:: WHAT YOU ARE ASKED TO DO ::
Below are some records; output exactly the lines from the line with "s.cfeActiveB := rfl" to the line with "s.debug := rfl", both ends kept, and nothing more.

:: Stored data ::
== Segment start ==

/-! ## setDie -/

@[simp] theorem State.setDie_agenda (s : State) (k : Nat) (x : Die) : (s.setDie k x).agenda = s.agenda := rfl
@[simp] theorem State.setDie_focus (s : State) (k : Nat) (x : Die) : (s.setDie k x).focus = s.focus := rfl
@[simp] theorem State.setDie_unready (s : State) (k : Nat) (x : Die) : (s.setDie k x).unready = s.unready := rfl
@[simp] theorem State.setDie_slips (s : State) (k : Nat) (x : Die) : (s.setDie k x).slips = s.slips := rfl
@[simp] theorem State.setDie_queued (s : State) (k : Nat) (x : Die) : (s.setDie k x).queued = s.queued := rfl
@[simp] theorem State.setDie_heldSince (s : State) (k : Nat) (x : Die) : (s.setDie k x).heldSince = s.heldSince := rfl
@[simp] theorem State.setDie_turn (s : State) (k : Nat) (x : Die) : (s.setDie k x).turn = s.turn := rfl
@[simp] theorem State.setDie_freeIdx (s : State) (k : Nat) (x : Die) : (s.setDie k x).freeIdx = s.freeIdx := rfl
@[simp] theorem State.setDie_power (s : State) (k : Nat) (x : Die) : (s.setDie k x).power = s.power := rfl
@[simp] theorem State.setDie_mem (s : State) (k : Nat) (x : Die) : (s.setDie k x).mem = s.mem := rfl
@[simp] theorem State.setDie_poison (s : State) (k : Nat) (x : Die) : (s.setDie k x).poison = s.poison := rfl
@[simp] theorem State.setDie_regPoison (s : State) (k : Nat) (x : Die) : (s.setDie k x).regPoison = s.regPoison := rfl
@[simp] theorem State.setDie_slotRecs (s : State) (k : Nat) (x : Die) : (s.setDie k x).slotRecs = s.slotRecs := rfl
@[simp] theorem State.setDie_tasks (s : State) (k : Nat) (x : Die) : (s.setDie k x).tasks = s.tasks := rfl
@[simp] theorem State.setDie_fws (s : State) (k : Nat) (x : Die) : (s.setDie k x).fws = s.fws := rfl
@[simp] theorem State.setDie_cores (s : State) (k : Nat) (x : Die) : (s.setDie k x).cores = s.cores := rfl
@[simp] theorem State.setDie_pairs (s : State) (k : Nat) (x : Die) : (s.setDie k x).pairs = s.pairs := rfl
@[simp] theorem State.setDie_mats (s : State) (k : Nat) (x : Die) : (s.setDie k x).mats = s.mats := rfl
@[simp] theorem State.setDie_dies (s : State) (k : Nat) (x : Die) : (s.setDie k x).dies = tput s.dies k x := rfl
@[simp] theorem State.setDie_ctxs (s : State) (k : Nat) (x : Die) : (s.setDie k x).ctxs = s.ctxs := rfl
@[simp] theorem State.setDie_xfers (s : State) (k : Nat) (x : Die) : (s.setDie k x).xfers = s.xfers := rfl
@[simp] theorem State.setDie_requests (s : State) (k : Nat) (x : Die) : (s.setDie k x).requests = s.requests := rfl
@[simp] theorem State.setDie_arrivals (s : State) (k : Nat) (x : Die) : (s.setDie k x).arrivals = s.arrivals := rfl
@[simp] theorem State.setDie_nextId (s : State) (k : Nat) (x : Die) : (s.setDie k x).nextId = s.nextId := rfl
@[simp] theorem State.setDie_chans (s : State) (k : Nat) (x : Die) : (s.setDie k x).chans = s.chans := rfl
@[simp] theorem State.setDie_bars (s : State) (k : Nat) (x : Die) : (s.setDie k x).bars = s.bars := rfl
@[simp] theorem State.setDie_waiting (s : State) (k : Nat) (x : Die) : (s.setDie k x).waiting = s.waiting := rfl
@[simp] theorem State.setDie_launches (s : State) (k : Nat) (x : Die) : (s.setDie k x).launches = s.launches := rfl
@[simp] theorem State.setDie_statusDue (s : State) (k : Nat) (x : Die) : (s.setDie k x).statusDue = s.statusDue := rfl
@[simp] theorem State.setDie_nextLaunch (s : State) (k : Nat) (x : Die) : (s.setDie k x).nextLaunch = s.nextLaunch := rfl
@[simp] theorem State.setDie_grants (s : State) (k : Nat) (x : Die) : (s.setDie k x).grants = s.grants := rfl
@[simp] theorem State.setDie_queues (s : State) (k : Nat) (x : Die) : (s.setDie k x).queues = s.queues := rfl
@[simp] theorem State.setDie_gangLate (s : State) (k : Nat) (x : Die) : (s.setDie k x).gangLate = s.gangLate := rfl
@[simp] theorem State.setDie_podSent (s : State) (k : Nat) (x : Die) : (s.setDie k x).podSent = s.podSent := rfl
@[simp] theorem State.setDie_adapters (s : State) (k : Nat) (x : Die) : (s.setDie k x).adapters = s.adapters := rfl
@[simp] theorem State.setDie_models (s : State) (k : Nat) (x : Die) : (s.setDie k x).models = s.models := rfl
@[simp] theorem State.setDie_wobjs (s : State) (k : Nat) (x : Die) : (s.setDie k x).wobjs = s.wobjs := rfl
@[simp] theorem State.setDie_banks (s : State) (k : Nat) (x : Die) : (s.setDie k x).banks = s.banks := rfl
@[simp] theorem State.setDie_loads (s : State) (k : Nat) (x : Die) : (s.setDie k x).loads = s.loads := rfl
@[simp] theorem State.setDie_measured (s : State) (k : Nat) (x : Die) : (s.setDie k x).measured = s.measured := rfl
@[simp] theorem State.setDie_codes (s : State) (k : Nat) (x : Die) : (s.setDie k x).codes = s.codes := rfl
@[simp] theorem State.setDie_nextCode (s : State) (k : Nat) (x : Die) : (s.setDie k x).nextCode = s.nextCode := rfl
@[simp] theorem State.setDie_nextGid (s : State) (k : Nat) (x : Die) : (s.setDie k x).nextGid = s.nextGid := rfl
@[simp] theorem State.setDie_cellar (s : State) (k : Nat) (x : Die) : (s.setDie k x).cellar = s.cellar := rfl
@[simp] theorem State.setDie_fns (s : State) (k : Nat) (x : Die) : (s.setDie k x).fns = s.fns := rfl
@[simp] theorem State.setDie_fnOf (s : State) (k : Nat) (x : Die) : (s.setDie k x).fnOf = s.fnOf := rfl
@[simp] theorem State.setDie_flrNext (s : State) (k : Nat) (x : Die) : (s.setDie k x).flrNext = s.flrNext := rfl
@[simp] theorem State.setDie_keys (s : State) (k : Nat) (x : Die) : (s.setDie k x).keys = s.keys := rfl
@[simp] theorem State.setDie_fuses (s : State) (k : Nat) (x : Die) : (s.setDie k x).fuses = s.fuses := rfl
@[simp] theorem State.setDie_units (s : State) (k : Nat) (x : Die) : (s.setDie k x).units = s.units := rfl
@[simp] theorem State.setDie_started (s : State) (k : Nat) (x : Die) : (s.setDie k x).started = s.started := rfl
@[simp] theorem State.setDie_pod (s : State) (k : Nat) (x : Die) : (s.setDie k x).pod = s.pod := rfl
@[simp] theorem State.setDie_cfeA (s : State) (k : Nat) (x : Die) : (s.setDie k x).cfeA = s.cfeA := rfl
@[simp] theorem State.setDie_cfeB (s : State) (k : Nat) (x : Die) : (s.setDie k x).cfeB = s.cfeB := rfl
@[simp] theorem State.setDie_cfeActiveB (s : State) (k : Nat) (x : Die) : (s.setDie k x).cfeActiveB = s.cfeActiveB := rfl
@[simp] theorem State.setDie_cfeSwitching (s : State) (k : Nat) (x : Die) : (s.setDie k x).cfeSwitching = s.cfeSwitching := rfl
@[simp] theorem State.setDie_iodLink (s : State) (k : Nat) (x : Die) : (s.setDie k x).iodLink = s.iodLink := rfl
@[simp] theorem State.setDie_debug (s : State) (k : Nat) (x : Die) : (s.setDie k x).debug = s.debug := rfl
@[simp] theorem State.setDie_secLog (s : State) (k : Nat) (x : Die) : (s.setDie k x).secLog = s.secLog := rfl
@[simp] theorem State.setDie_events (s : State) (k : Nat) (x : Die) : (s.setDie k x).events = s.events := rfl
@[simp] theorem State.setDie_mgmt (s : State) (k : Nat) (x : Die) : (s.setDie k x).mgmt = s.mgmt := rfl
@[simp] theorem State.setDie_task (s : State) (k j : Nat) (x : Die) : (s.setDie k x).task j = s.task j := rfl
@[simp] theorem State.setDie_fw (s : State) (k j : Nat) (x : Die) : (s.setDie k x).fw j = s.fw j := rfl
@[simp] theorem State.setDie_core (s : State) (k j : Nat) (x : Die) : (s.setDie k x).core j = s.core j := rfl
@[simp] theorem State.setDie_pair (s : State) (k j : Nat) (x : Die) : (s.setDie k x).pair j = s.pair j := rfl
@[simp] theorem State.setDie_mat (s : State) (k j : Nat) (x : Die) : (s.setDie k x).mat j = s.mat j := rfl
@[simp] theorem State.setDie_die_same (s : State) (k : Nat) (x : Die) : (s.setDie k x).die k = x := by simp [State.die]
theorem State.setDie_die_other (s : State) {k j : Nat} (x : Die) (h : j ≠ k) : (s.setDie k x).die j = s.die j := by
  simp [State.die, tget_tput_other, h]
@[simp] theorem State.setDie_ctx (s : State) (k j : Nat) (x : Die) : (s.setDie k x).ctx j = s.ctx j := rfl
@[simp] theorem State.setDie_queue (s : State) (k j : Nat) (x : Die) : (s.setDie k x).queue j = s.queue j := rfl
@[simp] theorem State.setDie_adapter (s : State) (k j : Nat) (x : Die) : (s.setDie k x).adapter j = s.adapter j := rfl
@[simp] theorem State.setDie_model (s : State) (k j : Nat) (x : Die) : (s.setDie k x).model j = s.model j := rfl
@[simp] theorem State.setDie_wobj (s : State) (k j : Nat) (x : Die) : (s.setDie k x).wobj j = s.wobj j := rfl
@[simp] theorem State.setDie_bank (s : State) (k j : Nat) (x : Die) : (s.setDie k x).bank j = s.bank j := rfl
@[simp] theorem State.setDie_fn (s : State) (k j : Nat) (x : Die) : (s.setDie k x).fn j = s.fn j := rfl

== Segment end ==

:: RESULT BELOW ::
@[simp] theorem State.setDie_cfeActiveB (s : State) (k : Nat) (x : Die) : (s.setDie k x).cfeActiveB = s.cfeActiveB := rfl
@[simp] theorem State.setDie_cfeSwitching (s : State) (k : Nat) (x : Die) : (s.setDie k x).cfeSwitching = s.cfeSwitching := rfl
@[simp] theorem State.setDie_iodLink (s : State) (k : Nat) (x : Die) : (s.setDie k x).iodLink = s.iodLink := rfl
@[simp] theorem State.setDie_debug (s : State) (k : Nat) (x : Die) : (s.setDie k x).debug = s.debug := rfl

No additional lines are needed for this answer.